TASK OBJECTIVE:
The full set of records below is to be reproduced without a single alteration.

[Stored data]
▶

-- ==== Sys2Proof/Laws/KeepsFlash.lean ====
section
/-! SUPPORT. What the operations of Machine/Flash.lean keep. -/

namespace Sys2Proof.Machine

theorem State.setBlk_keeps {s0 : State} {s : State} {t : Nat} {b : Nat} {x : Blk} (hk : Keeps s0 s) :
    Keeps s0 (State.setBlk s t b x) := by
  unfold State.setBlk
  repeat' first
    | with_reducible assumption
    | with_reducible exact Keeps.refl _
    | with_reducible apply State.setTh_keeps

theorem State.setPhys_keeps {s0 : State} {s : State} {t : Nat} {b : Nat} {m : Nat} {x : Phys} (hk : Keeps s0 s) :
    Keeps s0 (State.setPhys s t b m x) := by
  unfold State.setPhys
  repeat' first
    | with_reducible assumption
    | with_reducible exact Keeps.refl _
    | with_reducible apply State.setTh_keeps

end Sys2Proof.Machine
end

◀

RESPONSE AREA:
-- ==== Sys2Proof/Laws/KeepsFlash.lean ====
section
/-! SUPPORT. What the operations of Machine/Flash.lean keep. -/

namespace Sys2Proof.Machine

theorem State.setBlk_keeps {s0 : State} {s : State} {t : Nat} {b : Nat} {x : Blk} (hk : Keeps s0 s) :
    Keeps s0 (State.setBlk s t b x) := by
  unfold State.setBlk
  repeat' first
    | with_reducible assumption
    | with_reducible exact Keeps.refl _
    | with_reducible apply State.setTh_keeps

theorem State.setPhys_keeps {s0 : State} {s : State} {t : Nat} {b : Nat} {m : Nat} {x : Phys} (hk : Keeps s0 s) :
    Keeps s0 (State.setPhys s t b m x) := by
  unfold State.setPhys
  repeat' first
    | with_reducible assumption
    | with_reducible exact Keeps.refl _
    | with_reducible apply State.setTh_keeps

end Sys2Proof.Machine
end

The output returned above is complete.